An 8-billion parameter language model that runs on an iPhone at 40 tokens per second, fits in 1.15 GB of memory, and uses a fraction of the energy of standard models. That is what PrismML announced when it emerged from stealth in late March 2026, releasing the world’s first commercially viable 1-bit large language models under an open-source Apache 2.0 license.
The company’s Bonsai family of models — 8B, 4B, and 1.7B — represents a fundamental mathematical shift in how neural networks are built. Every layer, from embeddings to attention to the language model head, operates at 1-bit precision. There are no 16-bit escape hatches. The result is a model 14 times smaller than its full-precision counterparts while remaining competitive on standard benchmarks.
The Intelligence Density Leap
PrismML introduces a concept it calls “intelligence density” — the amount of useful intelligence a model delivers per gigabyte of size. By this measure, 1-bit Bonsai 8B scores 1.06/GB. The closest 8B-class competitor, Qwen3 8B, scores 0.10/GB. That is not an incremental improvement. It is a different regime.
The practical implications are immediate. A standard 16-bit 8B model requires roughly 16 GB of memory — more than any iPhone can host. Bonsai 8B needs just 1.15 GB. It runs at approximately 131 tokens per second on an M4 Pro Mac, 368 tokens per second on an RTX 4090, and roughly 44 tokens per second on an iPhone 17 Pro Max.
These are not stripped-down models sacrificing reasoning for size. On a broad benchmark suite covering instruction following, multi-step reasoning, and tool use, Bonsai 8B remains competitive with leading full-precision 8B models like Llama3 8B.

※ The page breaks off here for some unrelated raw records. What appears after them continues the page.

/-- Settles O4: a scalar form changes its own slot alone, and of it what `ScalarChange` names. -/
theorem scalarFrame : Obligations.ScalarFrame := by
  intro i d s t form issues plain ht
  obtain ⟨p, nw, srcs, value, shape⟩ := exec_scalarForm s form
  obtain ⟨f, changed, change⟩ := scalarForm_changes (p := p) (nw := nw) (srcs := srcs) (d := d) (value := value) issues plain
  obtain rfl : s.modMe f = t := Host.Outcome.next.inj ((shape.trans changed).symm.trans ht)
  refine ⟨onlyMe_modMe s f, fun _ => rfl, ?_, ?_⟩ <;> rw [State.me_modMe]
  · exact change.rest
  · exact change.others

end Sys2Proof
end

section
/-! PROOFS. QPOP and QPUSH (R52, R53, R138): their words, and what they do to their queue. -/

namespace Sys2Proof
open Machine

/-! ### The decision about a chain without a hint or an immediate -/

section Finish
variable {c : Chain} {w : Nat} (dup : c.dup = false) (page : (c.raw w).page ≠ 0) (xin : c.xin = 0)
include dup page xin

theorem Chain.finish_mapped {i : Instr} (xh : c.xh = none) (h : mapRaw (c.raw w) = some i) : c.finish w = .ok i (c.n + 1) := by
  simp [Chain.finish, dup, page, xin, xh, h]
theorem Chain.finish_unmapped (h : mapRaw (c.raw w) = none) : c.finish w = .trap 1 (c.n + 1) := by
  simp [Chain.finish, dup, page, xin, h]

end Finish

/-! ### The words (R138) -/

theorem mapRaw_qpop {r : Raw} (page : r.page = 5) (maj : r.maj = 8) (fn : r.fn % 2 = 0) :
    mapRaw r = (reg8 r.a).bind fun q => some (.qpop r.p r.d q) := by
  simp only [mapRaw, mapPage5, page, maj, fn]
theorem mapRaw_qpush {r : Raw} (page : r.page = 5) (maj : r.maj = 8) (fn : r.fn % 2 = 1) :
    mapRaw r = (reg8 r.d).bind fun q => some (.qpush r.p q r.a) := by
  simp only [mapRaw, mapPage5, page, maj, fn]

theorem reg8_unextended {n : Nat} (h : n < 8) : reg8 (fin32 n) = some (fin8 n) :=
  (reg8_fin32 ⟨n, h⟩).trans (congrArg some (Fin.ext (Nat.mod_eq_of_lt h).symm))
theorem reg8_extended {n x : Nat} (h : n < 8) (hx : x % 4 ≠ 0) : reg8 (fin32 (x % 4 * 8 + n)) = none := by
  have val : (fin32 (x % 4 * 8 + n)).val = x % 4 * 8 + n := val_fin32 (by omega)
  exact dif_neg (by rw [val]; omega)

/-- The chain before the base word of a stream move on page 5: an XR word or none, and the XP word. -/
def streamMoveChain (xr : Option Nat) (fn : Nat) : Chain :=
  { Chain.start with n := if xr.isSome then 2 else 1, xr := xr, xp := some (640 + fn) }

theorem decode_streamMove (fn w : Nat) (hfn : fn < 128) (hw : w / 2048 < 28) :
    decodeWords [0xFA80 + fn, w] = (streamMoveChain none fn).finish w := by
  have word : 0xFA80 + fn = 63488 + (640 + fn) := by omega
  rw [decodeWords, word, scan_prefix _ (by omega) (by decide), push_xp _ (by omega), scan_base _ hw]
  rfl
theorem decode_streamMove_xr (x fn w : Nat) (hx : x < 2048) (hfn : fn < 128) (hw : w / 2048 < 28) :
    decodeWords [0xF000 + x, 0xFA80 + fn, w] = (streamMoveChain (some x) fn).finish w := by
  have word : 0xFA80 + fn = 63488 + (640 + fn) := by omega
  have word0 : 0xF000 + x = 61440 + x := by omega
  rw [decodeWords, word, word0, scan_prefix _ (by omega) (by decide), push_xr _ hx, scan_prefix _ (by omega) (by simp [Chain.start]),
    push_xp _ (by omega), scan_base _ hw]
  rfl

/-- The fields of the base word of a stream move. -/
theorem streamMove_raw (xr : Option Nat) {k u d a b f : Nat} (hk : k < 2) (hu : u < 64) (hd : d < 8) (ha : a < 8) (hb : b < 8)
    (hf : f < 4) :
    let r := (streamMoveChain xr (2 * u + k)).raw (8 * 2048 + 256 * d + 32 * a + 4 * b + f)
    r.page = 5 ∧ r.maj = 8 ∧ r.fn % 2 = k ∧ r.d = fin32 (xr.getD 0 / 512 % 4 * 8 + d) ∧ r.a = fin32 (xr.getD 0 / 128 % 4 * 8 + a) := by
  have fieldD : (8 * 2048 + 256 * d + 32 * a + 4 * b + f) / 256 % 8 = d := by omega
  have fieldA : (8 * 2048 + 256 * d + 32 * a + 4 * b + f) / 32 % 8 = a := by omega
  refine ⟨?_, ?_, ?_, ?_, ?_⟩
  · show (640 + (2 * u + k)) / 128 = 5; omega
  · show (8 * 2048 + 256 * d + 32 * a + 4 * b + f) / 2048 = 8; omega
  · show (640 + (2 * u + k)) % 128 % 2 = k; omega
  · simp only [Chain.raw, fieldD]; rfl
  · simp only [Chain.raw, fieldA]; rfl

theorem streamMove_pfx (fn w : Nat) : ((streamMoveChain none fn).raw w).p = Pfx.none := by
  have guard : xrGuard 0 = none := rfl
  simp only [Chain.raw, Pfx.none, streamMoveChain, Option.getD_none, guard]
  rfl

section Words
variable {u d a b f : Nat} (hu : u < 64) (hd : d < 8) (ha : a < 8) (hb : b < 8) (hf : f < 4)
include hu hd ha hb hf
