-- ==== Sys2Proof/Machine/Copy.lean ====
section
/-! DEFINITION. Phase `COPY` (41_decoder.md section 3). -/

namespace Sys2Proof.Machine

/-- `COPY.END`, R144: the frame is complete, `return Ok(d_len)`. -/
def execCopyEnd (s : State) : Result :=
  if s.dec.phase = .copy then .next (finishDec (.ok s.dec.len) s) else .refused .rowNotSelected

/-- `COPY.OVF`, R146: the buffer is full; `raise FrameTooLarge`, the byte is discarded. -/
def execCopyOvf (_b : Byte) (s : State) : Result :=
  if s.dec.phase = .copy ∧ s.dec.len = s.dec.cap then .next (raiseDec .frameTooLarge s)
  else .refused .rowNotSelected

/-- `COPY.ESC`, R150: `d_phase <- ESCAPED`, nothing appended. -/
def execCopyEsc (s : State) : Result :=
  if s.dec.phase = .copy ∧ s.dec.len < s.dec.cap then .next (s.withDec { s.dec with phase := .escaped })
  else .refused .rowNotSelected

/-- `COPY.LIT`, R148: append the byte, stay in `COPY`. -/
def execCopyLit (b : Byte) (s : State) : Result :=
  if s.dec.phase = .copy ∧ s.dec.len < s.dec.cap then appendOut b .copy s
  else .refused .rowNotSelected

end Sys2Proof.Machine
end

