/-- R118, derived in the spec from R112: the byte-serial machine emits the frame, byte for byte, stops in `E_DONE`, and
then emits nothing more. -/
def Obligations.SerialFormYieldsFrame : Prop :=
  ∀ (c : Config) (p : List Byte),
    ∃ k, ∀ j, serialRun c p (k + j) serialStart = { phase := .eDone, idx := p.length, emitted := frame c p }

/-- R124, derived in the spec: the length of a frame. -/
def Obligations.FrameLengthFormula : Prop :=
  ∀ (c : Config) (p : List Byte), c.admissible = true →
    (frame c p).length = 2 + p.length + (p.count c.delim + p.count c.esc)

/-- R125: no delimiter between the first and the last byte of a frame. -/
def Obligations.NoRawDelimiterInTransit : Prop :=
  ∀ (c : Config) (p : List Byte), c.admissible = true → c.delim ∉ ((frame c p).drop 1).dropLast

/-- R126: a frame's body is a sequence of literals and pairs, and the escape byte stands in it only before a marker. -/
def Obligations.EscapeOnlyStartsPairs : Prop :=
  ∀ (c : Config) (p : List Byte), c.admissible = true →
    (∃ parts : List (List Byte), frame c p = [c.delim] ++ parts.flatten ++ [c.delim]
      ∧ ∀ e ∈ parts, (∃ b, e = [b] ∧ b ≠ c.delim ∧ b ≠ c.esc) ∨ e = [c.esc, c.mEnd] ∨ e = [c.esc, c.mEsc])
    ∧ (∀ before after, frame c p = before ++ c.esc :: after →
        ∃ after', after = c.mEnd :: after' ∨ after = c.mEsc :: after')

/-- R127, derived in the spec: different payloads have different frames. -/
def Obligations.FrameInjective : Prop :=
  ∀ (c : Config) (p q : List Byte), c.admissible = true → frame c p = frame c q → p = q

/-- R128, derived in the spec: the outbound stream after successful calls is their frames one after another. -/
def Obligations.SuccessiveFramesConcatenate : Prop :=
  ∀ (s : State) (calls : List (Nat × List Byte)) (rest : List Event),
    s.cfg.admissible = true → s.cfg.lenMax = none → s.enc.phase = .idle →
    (∀ x ∈ calls, memReadBytes s.pay x.1 x.2.length = some x.2) →
    ∃ t, steps (2 * calls.length)
        { s with pending := calls.flatMap (fun x => [.encode x.1 x.2.length, .sink .ok]) ++ rest } = .next t
      ∧ t.tx = s.tx ++ calls.flatMap (fun x => frame s.cfg x.2)
      ∧ t.encResults = s.encResults ++ calls.map (fun _ => .ok)
      ∧ t.enc.phase = .idle ∧ t.pending = rest

/-! ## Reset, invariants, isolation -/

/-- R40, R230, R7 (decisions D12, D2): after reset both units are idle, no write is outstanding, nothing is pending, and
the parameters are R7's. The other registers' values and the empty buffers and streams are the model's choice (log
entries 3, 10 and 25). -/
def Obligations.ResetLeavesUnitsIdle : Prop :=
  State.reset.dec.phase = .idle ∧ State.reset.enc.phase = .idle ∧ State.reset.enc.write = none
  ∧ State.reset.decResults = [] ∧ State.reset.encResults = [] ∧ State.reset.pending = []
  ∧ State.reset.cfg.delim = 0xC0 ∧ State.reset.cfg.esc = 0xDB ∧ State.reset.cfg.mEnd = 0xDC
  ∧ State.reset.cfg.mEsc = 0xDD ∧ State.reset.cfg.admissible = true
  ∧ step State.reset = .next State.reset
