/-- The shortest call (two delimiters), and one with three (V-D10). -/
theorem witness_DelimitersConsumedByACall :
    State.reset.dec.phase = .idle
    ∧ (∃ t, steps (1 + 2) { State.reset with
        pending := .decode 0 0 :: (srcBytes [0xC0, 0xC0] ++ []) } = .next t ∧ t.dec.phase = .idle)
    ∧ ∃ t, steps (1 + 4) { State.reset with
        pending := .decode 4 0 :: (srcBytes [0xC0, 0xDB, 0xC0, 0xC0] ++ []) } = .next t ∧ t.dec.phase = .idle :=
  ⟨rfl, ⟨_, rfl, rfl⟩, _, rfl, rfl⟩

theorem witness_MisalignmentHazards :
    State.reset.cfg.admissible = true ∧ State.reset.dec.phase = .idle
    ∧ (∀ m, State.reset.cfg.lenMax = some m → 1 ≤ m) ∧ [(0x41 : Byte)].length ≤ 1 :=
  ⟨rfl, rfl, lengths_unbounded 1, by decide⟩

theorem witness_CallEndsWithEnoughDelimiters :
    State.reset.cfg.admissible = true ∧ State.reset.dec.phase = .idle
    ∧ (∀ m, State.reset.cfg.lenMax = some m → 4 ≤ m)
    ∧ 3 ≤ [0xC0, 0xDB, 0xC0, 0x41, 0xC0].count State.reset.cfg.delim :=
  ⟨rfl, rfl, lengths_unbounded 4, by decide⟩

end Sys2Proof.Tests
end

/-! # The two units share no state (10_state.md R22)

A step on a decoder event commutes with exchanging everything but the decoder's part of the state, and a step on an
encoder event with exchanging everything but the encoder's part. Exchanging for another state's part says that the step
does not depend on the other unit; exchanging for the state's own part says that the step writes nothing of it. -/

namespace Sys2Proof.Machine

variable {s t u : State} {e : Event} {rest rest' : List Event}

/-- The parameters and the decoder's part of `s`, with everything else from `u`. -/
def State.withEncoderOf (s u : State) : State :=
  { s with enc := u.enc, pay := u.pay, tx := u.tx, encResults := u.encResults, pending := u.pending }

/-- The parameters and the encoder's part of `s`, with everything else from `u`. -/
def State.withDecoderOf (s u : State) : State :=
  { s with dec := u.dec, out := u.out, decResults := u.decResults, pending := u.pending }

theorem State.withEncoderOf_eq (hcfg : u.cfg = s.cfg) (hdec : u.dec = s.dec) (hout : u.out = s.out)
    (hres : u.decResults = s.decResults) : s.withEncoderOf u = u := by
  simp only [State.withEncoderOf, ← hcfg, ← hdec, ← hout, ← hres]

theorem State.withDecoderOf_eq (hcfg : u.cfg = s.cfg) (henc : u.enc = s.enc) (hpay : u.pay = s.pay)
    (htx : u.tx = s.tx) (hres : u.encResults = s.encResults) : s.withDecoderOf u = u := by
  simp only [State.withDecoderOf, ← hcfg, ← henc, ← hpay, ← htx, ← hres]

/-- Two states with the same first event: what holds of the one's first event holds of the other's. -/
theorem firstEvent_transfer {P : Event → Prop} (he : P e) (hp : s.pending = e :: rest)
    (hu : u.pending = e :: rest') {e₀ : Event} {rest₀ : List Event} (h₀ : s.pending = e₀ :: rest₀) :
    P e₀ ∧ u.pending = e₀ :: rest' := by
  obtain ⟨rfl, -⟩ := List.cons.inj (hp.symm.trans h₀)
  exact ⟨he, hu⟩

/-- A step on a decoder event, with the rest of the state exchanged for `u`'s: the same step, the rest still `u`'s. -/
theorem step_withEncoderOf (he : decEvent e = true) (hp : s.pending = e :: rest) (hu : u.pending = e :: rest')
    (h : step s = .next t) : step (s.withEncoderOf u) = .next (t.withEncoderOf (u.withPending rest')) := by
  obtain ⟨ha, hc⟩ := step_cases h
  have hev {e₀ rest₀} := firstEvent_transfer (P := (decEvent · = true)) (e₀ := e₀) (rest₀ := rest₀) he hp hu
  cases hc with
  | quiet hq => exact absurd (hp.symm.trans hq) (List.cons_ne_nil _ _)
  | decode _ m o hq hph hl => exact step_of_decode ha (hev hq).2 hph ((Config.lengthOk_iff _ _).1 hl)
  | srcFail _ hq hph => exact step_of_srcFail ha (hev hq).2 hph
  | seekEnd _ hq hph => exact step_of_seekEnd ha (hev hq).2 hph
  | seekSkip _ b hq hb hph => exact step_of_seekSkip ha (hev hq).2 hb hph
  | copyEnd _ hq hph => exact step_of_copyEnd ha (hev hq).2 hph
  | copyOvf _ b hq hb hph hl => exact step_of_copyOvf ha (hev hq).2 hb hph hl
  | copyEsc _ hq hph hl => exact step_of_copyEsc ha (hev hq).2 hph hl
  | copyLit _ b hq hb hne hph hl => exact step_of_copyLit ha (hev hq).2 hb hne hph hl
  | escapedMend _ hq hph hl => exact step_of_escapedMend ha (hev hq).2 hph hl
  | escapedMesc _ hq hph hl => exact step_of_escapedMesc ha (hev hq).2 hph hl
  | escapedBad _ b hq hd hne hph => exact step_of_escapedBad ha (hev hq).2 hd hne hph
  | resyncEnd _ err hq hph herr => exact step_of_resyncEnd ha (hev hq).2 hph herr
  | resyncSkip _ b hq hb hph => exact step_of_resyncSkip ha (hev hq).2 hb hph
  | _ => cases (hev ‹s.pending = _ :: _›).1

/-- A step on an encoder event, with the rest of the state exchanged for `u`'s: the same step, the rest still `u`'s. -/
theorem step_withDecoderOf (he : encEvent e = true) (hp : s.pending = e :: rest) (hu : u.pending = e :: rest')
    (h : step s = .next t) : step (s.withDecoderOf u) = .next (t.withDecoderOf (u.withPending rest')) := by
  obtain ⟨ha, hc⟩ := step_cases h
  have hev {e₀ rest₀} := firstEvent_transfer (P := (encEvent · = true)) (e₀ := e₀) (rest₀ := rest₀) he hp hu
  cases hc with
  | quiet hq => exact absurd (hp.symm.trans hq) (List.cons_ne_nil _ _)
  | encode _ a n p hq hph hl hr => exact step_of_encode ha (hev hq).2 hph ((Config.lengthOk_iff _ _).1 hl) hr
  | txOpen _ hq hph hsub => exact step_of_txOpen ha (hev hq).2 hph hsub
  | txByte _ b hq hph hsub hi hr => exact step_of_txByte ha (hev hq).2 hph hsub hi hr
  | txClose _ hq hph hsub hi => exact step_of_txClose ha (hev hq).2 hph hsub hi
  | sinkOk _ f hq hw => exact step_of_sinkOk ha (hev hq).2 hw
  | sinkFail _ k f hq hw => exact step_of_sinkFail ha (hev hq).2 hw
  | _ => cases (hev ‹s.pending = _ :: _›).1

Why 1-Bit Matters Beyond Speed
The efficiency story extends well beyond memory savings. Energy consumption drops by roughly 4 to 5 times compared to 16-bit models. On an M4 Pro, Bonsai 8B requires 0.074 mWh per token. On an iPhone 17 Pro Max, just 0.068 mWh per token.
For agentic workloads — where AI systems must sustain reasoning over many steps — the throughput advantage compounds dramatically. In PrismML’s benchmark of 50 ticket summary and assignment tasks, Bonsai 8B completed all 50 in the same window that a standard 16-bit 8B model managed only 6.
But perhaps the most forward-looking detail is what current hardware does not yet exploit. The speed and energy gains come primarily from the reduced memory footprint, not from the 1-bit arithmetic itself. Because 1-bit weights allow inference with simple additions instead of multiplications, hardware designed specifically for 1-bit models could push efficiency gains by potentially another order of magnitude.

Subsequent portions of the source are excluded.